But because your evolution script has errors, you probably want to fix it. So you modify the 3.sql
script:
-- Add another column to User
-- !Ups
ALTER TABLE User ADD company varchar(255);
-- !Downs
ALTER TABLE User DROP company;
Play detects this new evolution that replaces the previous 3 one, and will run the appropriate script. Now everything is fixed, and you can continue to work.

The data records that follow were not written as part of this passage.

/-- Where an uncorrectable error strikes (R395): a granule of a core's state or a line of memory. -/
inductive ErrorSite where
  | scalar (core : Nat) (r : Reg)
  | vector (core slot granule : Nat)
  | predicate (core slot granule : Nat)
  | queue (core q entry granule : Nat)
  | buffer (core granule : Nat)
  | scratch (core granule : Nat)
  | mapEntry (core entry granule : Nat)
  | statEntry (core entry granule : Nat)
  | line (addr : Nat) (unit : BitVec 8)
  | counter (addr : Nat)
deriving DecidableEq, Repr

/-- How the verification of a firmware image ends (R437, R443). -/
inductive FirmwareResult where
  | accepted | signatureRefused | malformed
deriving DecidableEq, Repr

/-! ### The instructions and steps -/

inductive Instr where
  -- control flow (spec/06, spec/13, spec/17)
  | nop
  | pblk (pred : PReg) (n : BitVec 3) (pat : BitVec 8)
  | br (off : BitVec 32)
  | brc (cc : Cond) (a : Reg) (b : BranchOperand) (off : BitVec 32)
  | call (a : Reg) (off : BitVec 32)
  | ret
  | jr (a : Reg) (off : BitVec 32)
  | loop (a : Reg) (off : BitVec 32)
  | callc (a : Reg) (off : BitVec 32)
  | phase (a : Reg) (imm : BitVec 32)
  -- scheduling (spec/13)
  | spawn (a : Reg)
  | done
  | launch (a : Reg)
  | gjoin (g : GroupOperand)
  | gleave (g : GroupOperand)
  | gbar (g : GroupOperand)
  | gsize (d : Reg) (g : GroupOperand)
  | grank (d : Reg) (g : GroupOperand)
  | rvz
  | qdrop (q : EngineQ) (a : Reg)
  | tickRead (d : Reg)
  -- system (spec/23)
  | sysc (imm : BitVec 16)
  | tret (skip : Bool)
  | ctxsv (a : Reg)
  | ctxld (a : Reg)
  | tlbinv (kind : TlbKind) (d a : Reg) (ctx : BitVec 6)
  | bkpt (imm : BitVec 16)
  | wfe (d a : Reg) (imm : BitVec 32)
  | keyset (a : Reg) (key : BitVec 6)
  -- scalar ALU (spec/06)
  | add (d a b : Reg) | sub (d a b : Reg) | and (d a b : Reg) | or (d a b : Reg) | xor (d a b : Reg)
  | andn (d a b : Reg) | shl (d a b : Reg) | shr (d a b : Reg) | sar (d a b : Reg) | rotl (d a b : Reg)
  | slt (d a b : Reg) | sltu (d a b : Reg) | min (d a b : Reg) | max (d a b : Reg) | minu (d a b : Reg)
  | maxu (d a b : Reg)
  | sel (d a b c : Reg)
  | clz (d a : Reg) | ctz (d a : Reg) | popc (d a : Reg) | bswap (d a : Reg)
  | addi (d a : Reg) (imm : BitVec 32) | andi (d a : Reg) (imm : BitVec 32) | ori (d a : Reg) (imm : BitVec 32)
  | xori (d a : Reg) (imm : BitVec 32)
  | shli (d a : Reg) (n : BitVec 6) | shri (d a : Reg) (n : BitVec 6) | sari (d a : Reg) (n : BitVec 6)
  | slti (d a : Reg) (imm : BitVec 32) | sltiu (d a : Reg) (imm : BitVec 32)
  | mul (d a b : Reg) | mulh (d a b : Reg) | mulhu (d a b : Reg) | div (d a b : Reg) | divu (d a b : Reg)
  | rem (d a b : Reg) | remu (d a b : Reg)
  | limm (d : Reg) (imm : BitVec 32)
  | limmh (d a : Reg) (imm : BitVec 32)
  | bank (d a : Reg) | rowof (d a : Reg) | lword (d a : Reg)
  | movsr (d : Reg) (r : SysReg)
  | movrs (r : SysReg) (a : Reg)
  -- memory (spec/06, spec/15)
  | ld (k : LoadKind) (d a : Reg) (disp : BitVec 24)
  | st (k : StoreSize) (b a : Reg) (disp : BitVec 24)
  | ldacq (k : LoadKind) (sc : Scope) (d a : Reg) (disp : BitVec 24)
  | strel (k : StoreSize) (sc : Scope) (b a : Reg) (disp : BitVec 24)
  | amoAdd (w : AmoSize) (o : MemOrder) (sc : Scope) (d a b : Reg) (disp : BitVec 24)
  | amoAnd (w : AmoSize) (o : MemOrder) (sc : Scope) (d a b : Reg) (disp : BitVec 24)
  | amoOr (w : AmoSize) (o : MemOrder) (sc : Scope) (d a b : Reg) (disp : BitVec 24)
  | amoXor (w : AmoSize) (o : MemOrder) (sc : Scope) (d a b : Reg) (disp : BitVec 24)
  | amoMin (w : AmoSize) (o : MemOrder) (sc : Scope) (d a b : Reg) (disp : BitVec 24)
  | amoMax (w : AmoSize) (o : MemOrder) (sc : Scope) (d a b : Reg) (disp : BitVec 24)
  | amoMinu (w : AmoSize) (o : MemOrder) (sc : Scope) (d a b : Reg) (disp : BitVec 24)
  | amoMaxu (w : AmoSize) (o : MemOrder) (sc : Scope) (d a b : Reg) (disp : BitVec 24)
  | amoSwap (w : AmoSize) (o : MemOrder) (sc : Scope) (d a b : Reg) (disp : BitVec 24)
  | cas (w : AmoSize) (o : MemOrder) (sc : Scope) (d a b : Reg) (disp : BitVec 24)
  | fence (kind : FenceKind) (sc : Scope)
  | waitc (g s c a k : BitVec 4)
  | stwin (n : BitVec 3) (a b c : Reg)
  | stfl (w : WindowSel)
  | stinv (w : WindowSel)
  | pfh (kind : PrefetchKind) (a b : Reg) (disp : BitVec 24)
  | cpset (e : CopyEng) (level : BitVec 3) (a b c : Reg)
  | cpgo (e : CopyEng) (demand : Bool) (bound : BitVec 20) (d a b c : Reg)
  | tagwany (d a : Reg)
  | tagwall (a : Reg)
  | tagffr (d a : Reg)
  | tagclr (a : Reg)
  | barinit (b a : Reg) (disp : BitVec 24)
  | barexp (b a : Reg) (disp : BitVec 24)
  | bararv (sc : Scope) (b a : Reg) (disp : BitVec 24)
  | barwt (sc : Scope) (d a b : Reg) (disp : BitVec 24)
  | bargen (d a : Reg) (disp : BitVec 24)
  -- vector (spec/07)
  | vadd (r : Rnd) (sat : Bool) (d : VDst) (a b : VSrc)
  | vsub (r : Rnd) (sat : Bool) (d : VDst) (a b : VSrc)
  | vmul (r : Rnd) (sat : Bool) (d : VDst) (a b : VSrc)
  | vfma (r : Rnd) (sat : Bool) (d : VDst) (a b c : VSrc)
  | vfms (r : Rnd) (sat : Bool) (d : VDst) (a b c : VSrc)
  | vmin (d : VDst) (a b : VSrc)
  | vmax (d : VDst) (a b : VSrc)
  | vabs (d : VDst) (a : VSrc)
  | vneg (d : VDst) (a : VSrc)
  | vcps (d : VDst) (a b : VSrc)
  | vmov (d : VDst) (a : VSrc)
  | vsel (d : VDst) (a b : VSrc) (c : PReg)
  | vrcp (r : Rnd) (sat : Bool) (d : VDst) (a : VSrc)
  | vrsq (r : Rnd) (sat : Bool) (d : VDst) (a : VSrc)
  | vsqrt (r : Rnd) (sat : Bool) (d : VDst) (a : VSrc)
  | vdiv (r : Rnd) (sat : Bool) (d : VDst) (a b : VSrc)
  | vexp2 (r : Rnd) (sat : Bool) (d : VDst) (a : VSrc)
  | vlog2 (r : Rnd) (sat : Bool) (d : VDst) (a : VSrc)
  | viadd (sat : Bool) (d : VDst) (a b : VSrc)
  | visub (sat : Bool) (d : VDst) (a b : VSrc)
  | vimul (sat : Bool) (d : VDst) (a b : VSrc)
  | vimin (d : VDst) (a b : VSrc)
  | vimax (d : VDst) (a b : VSrc)
  | vshl (d : VDst) (a : VSrc) (n : ShiftCount)
  | vshr (d : VDst) (a : VSrc) (n : ShiftCount)
  | vsar (d : VDst) (a : VSrc) (n : ShiftCount)
  | vfsh (d : VDst) (a b : VSrc) (n : ShiftCount)
  | vlut3 (d : VDst) (a b c : VSrc) (t : BitVec 8)
  | vpopc (d : VDst) (a : VSrc)
  | vclz (d : VDst) (a : VSrc)
  | vfcmp (cc : FCond) (d : PReg) (a b : VSrc)
  | vicmp (cc : ICond) (d : PReg) (a b : VSrc)
  | plut3 (d a b c : PReg) (t : BitVec 8)
  | pcnt (d : Reg) (a : PReg)
  | pfirst (d : Reg) (a : PReg)
  | vbcast (d : VDst) (a b : Reg)
  | vextr (d : Reg) (a : VSrc) (b : Reg)
  | vins (d : VDst) (a : VSrc) (b c : Reg)
  | vperm (d : VDst) (a b c : VSrc)
  | vrotl (d : VDst) (a : VSrc) (n : RotateCount)
  | vzip (d : VDst) (a b : VSrc) (h : Bool)
  | vrsum (r : Rnd) (d : VDst) (a : VSrc)
  | vrmax (d : VDst) (a : VSrc)
  | vrmin (d : VDst) (a : VSrc)
  | vrisum (sat : Bool) (d : VDst) (a : VSrc)
  | vcvt (r : Rnd) (sat : Bool) (dst src : FmtCode) (d : VDst) (a : VSrc)
  | vqnt (r : Rnd) (dst : FmtCode) (d : VDst) (a b : VSrc)
  | vscacc (r : Rnd) (sat : Bool) (src : FmtCode) (d : VDst) (a b c : VSrc)
  | vldexp (r : Rnd) (sat : Bool) (d : VDst) (a b : VSrc)
  | vstatClr (a : Reg)
  | vstatAcc (a : Reg) (b : VSrc)
  | vstatFin (a c : Reg)
  | vstld (f : StatField) (d : VDst) (a : Reg)
  | vld (d : VDst) (a : Reg) (disp : BitVec 24)
  | vst (b : VSrc) (a : Reg) (disp : BitVec 24)
  | vlds (d : VDst) (a : Reg) (s : StrideForm)
  | vsts (b : VSrc) (a : Reg) (s : StrideForm)
  | vpush (a : VSrc) (b : PReg)
  | vpop (d : VDst)
  | vstrc (a : Reg)
  -- lattice commands (spec/10)
  | amap (demand : Bool) (bound : BitVec 20) (a b : Reg)
  | aang (demand : Bool) (bound : BitVec 20) (a b : Reg)
  | acfg (bound : BitVec 20) (a b : Reg)
  | arun (bound : BitVec 20) (a : Reg)
  | arunv (demand : Bool) (bound : BitVec 20) (fmt : FmtCode) (a b c : Reg)
  | agrad (bound : BitVec 20) (a : Reg)
  | avec (demand : Bool) (bound : BitVec 20) (a b c : Reg)
  | aprod (demand : Bool) (bound : BitVec 20) (toQ1 : Bool) (d a b c : Reg)
  | anorm (demand : Bool) (bound : BitVec 20) (a : Reg)
  | asave (demand : Bool) (bound : BitVec 20) (a : Reg)
  | ares (demand : Bool) (bound : BitVec 20) (a : Reg)
  | astat (demand : Bool) (bound : BitVec 20) (clr : Bool) (a : Reg)
  -- sketch commands (spec/11)
  | skinit (bound : BitVec 20) (d : Reg)
  | skupd (demand : Bool) (bound : BitVec 20) (d a b : Reg)
  | skqry (demand : Bool) (bound : BitVec 20) (d a b c : Reg)
  | skadd (bound : BitVec 20) (d a b c : Reg)
  | sksq (demand : Bool) (bound : BitVec 20) (d a b c : Reg)
  | skopt (demand : Bool) (bound : BitVec 20) (a b c : Reg)
  -- effect lists (spec/17)
  | elcat (d a b : Reg)
  | elflt (a b c : Reg)
  | elrbs (a b c : Reg)
  | elapp (r : ElRelease) (a : Reg)
  | eldrop (a : Reg)
  | ellen (d a : Reg)
  | elget (d a b : Reg)
  -- steps of a core
  | registerWriteLanding (core : Nat)
  | waitEnd (core : Nat)
  | trapEntry (core : Nat)
  | globalLoadComplete (core k : Nat)
  | globalStoreAccept (core k : Nat)
  | stashLineFill (core win line : Nat)
  | stashRemoteAccess (core k : Nat)
  | stashLineRelease (core win line : Nat)
  -- scheduling steps
  | spawnPush (core k : Nat)
  | launchWindowWrite (w : LaunchWrite)
  | gangPacketArrival (ctx : Nat) (packet : Line)
  | gangMemberStart (core : Nat)
  | coreFreeSchedule (core : Nat)
  | strandRetire (core : Nat)
  | groupOperationAtHome (core k : Nat)
  | barrierOperationAtHome (core k : Nat)
  -- engine steps
  | latticeCommandBegin (core : Nat)
  | latticeQueueTransfer (core : Nat)
  | latticeStop (core : Nat)
  | copyCommandBegin (core : Nat) (e : CopyEng)
  | streamCopyStart (core : Nat) (e : CopyEng)
  | copyComplete (core : Nat) (e : CopyEng)
  | copyStop (core : Nat) (e : CopyEng)
  | sketchCommandBegin (core : Nat)
  | sketchStop (core : Nat)
  | mortarUpdate (core : Nat)
  | splitkPartialArrival (k : Nat)
  | splitkMergeTimeout (k : Nat)
  | engineCommandRetire (core : Nat) (q : EngineQ)
  | boundOverrun (core : Nat) (q : EngineQ)
  | elUnitWork (core : Nat)
  | elStop (core : Nat)
  | listHandleWrite (core : Nat)
  | tlbinvComplete (core k : Nat)
  | keysetSwitchComplete (core k : Nat)
  | demandFill (core : Nat) (q : EngineQ)
  -- host coherence
  | hostBar4Access (a : HostAccess)
  | backInvalidateResponse (line : Nat)
  | hostWriteback (line : Nat)
  -- recovery
  | preemption (ctx : Nat)
  | dieLoss (die : Nat)
  | uncorrectableError (site : ErrorSite)
  -- management window
  | mgclaim (master : Nat) (nonce : BitVec 32)
  | mghand (master : Nat) (target : BitVec 8) (nonce : BitVec 32)
  | ownershipLapse
  | contextDescriptorWrite (master offset : Nat) (data : List Byte)
  | partitionRecordWrite (master offset : Nat) (data : List Byte)
  | poolDecoderWrite (master offset : Nat) (data : List Byte)
  | domainWrite (master : Nat) (value : Word)
  | bar4sizeWrite (master : Nat) (value : Word)
  | hostordWrite (master : Nat) (value : Word)
  | managementWrite (master offset : Nat) (data : List Byte)
  | preemptAndHold (master ctx : Nat)
  | endHold (master ctx : Nat)
  | checkpoint (master ctx : Nat)
  | restoreCheckpoint (master ctx : Nat)
  | debugReadMemory (master ctx : Nat)
  | debugWriteMemory (master ctx : Nat)
  | debugReadRegister (master ctx : Nat)
  | haltDie (master die : Nat)
  | resumeDie (master die : Nat)
  | attestationRequest (master : Nat) (request : Word)
  | attestationReportReady
  -- power and firmware
  | powerCapWrite (master : Nat) (watts : BitVec 32)
  | capResolve
  | clockThrottleWindow
  | activityWindow
  | thermalLimit (die : Nat)
  | thermalShutdown
  | fwaddrWrite (master : Nat) (addr : Word)
  | firmwareVerifyComplete (r : FirmwareResult)
  | packageReset (flashGood : Bool)
  -- links
  | hostPortTraining (pcie6 : Bool) (lanes : Nat) (flits256 : Bool)
  | poolPortTraining (port : Nat) (cxl3 : Bool) (lanes : Nat)
  | poolPortDown (port : Nat)
  | poolPortNarrowed (port lanes : Nat)
  | slathenFlitReceive (port : Nat) (seq : BitVec 12) (good : Bool)
  | slathenNakReceive (port : Nat) (e : BitVec 12)
  | slathenAckReceive (port : Nat) (ack : BitVec 12)
  | slathenLaneFailure (port : Nat)
  | slathenLinkDown (port : Nat)
  | slathenPortTraining (port : Nat) (fast : Bool)
  | hostPortConventionalReset
  | temperatureFallsBelowLimit (die : Nat)
deriving DecidableEq, Repr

In development mode however it is often simpler to simply trash your development database and reapply all evolutions from the beginning.
§Transactional DDL
By default, each statement of each evolution script will be executed immediately. If your database supports Transactional DDL you can set evolutions.autocommit=false
in application.conf to change this behaviour, causing all statements to be executed in one transaction only. Now, when an evolution script fails to apply with autocommit disabled, the whole transaction gets rolled back and no changes will be applied at all. So your database stays “clean” and will not become inconsistent. This allows you to easily fix any DDL issues in the evolution scripts without having to modify the database by hand like described above.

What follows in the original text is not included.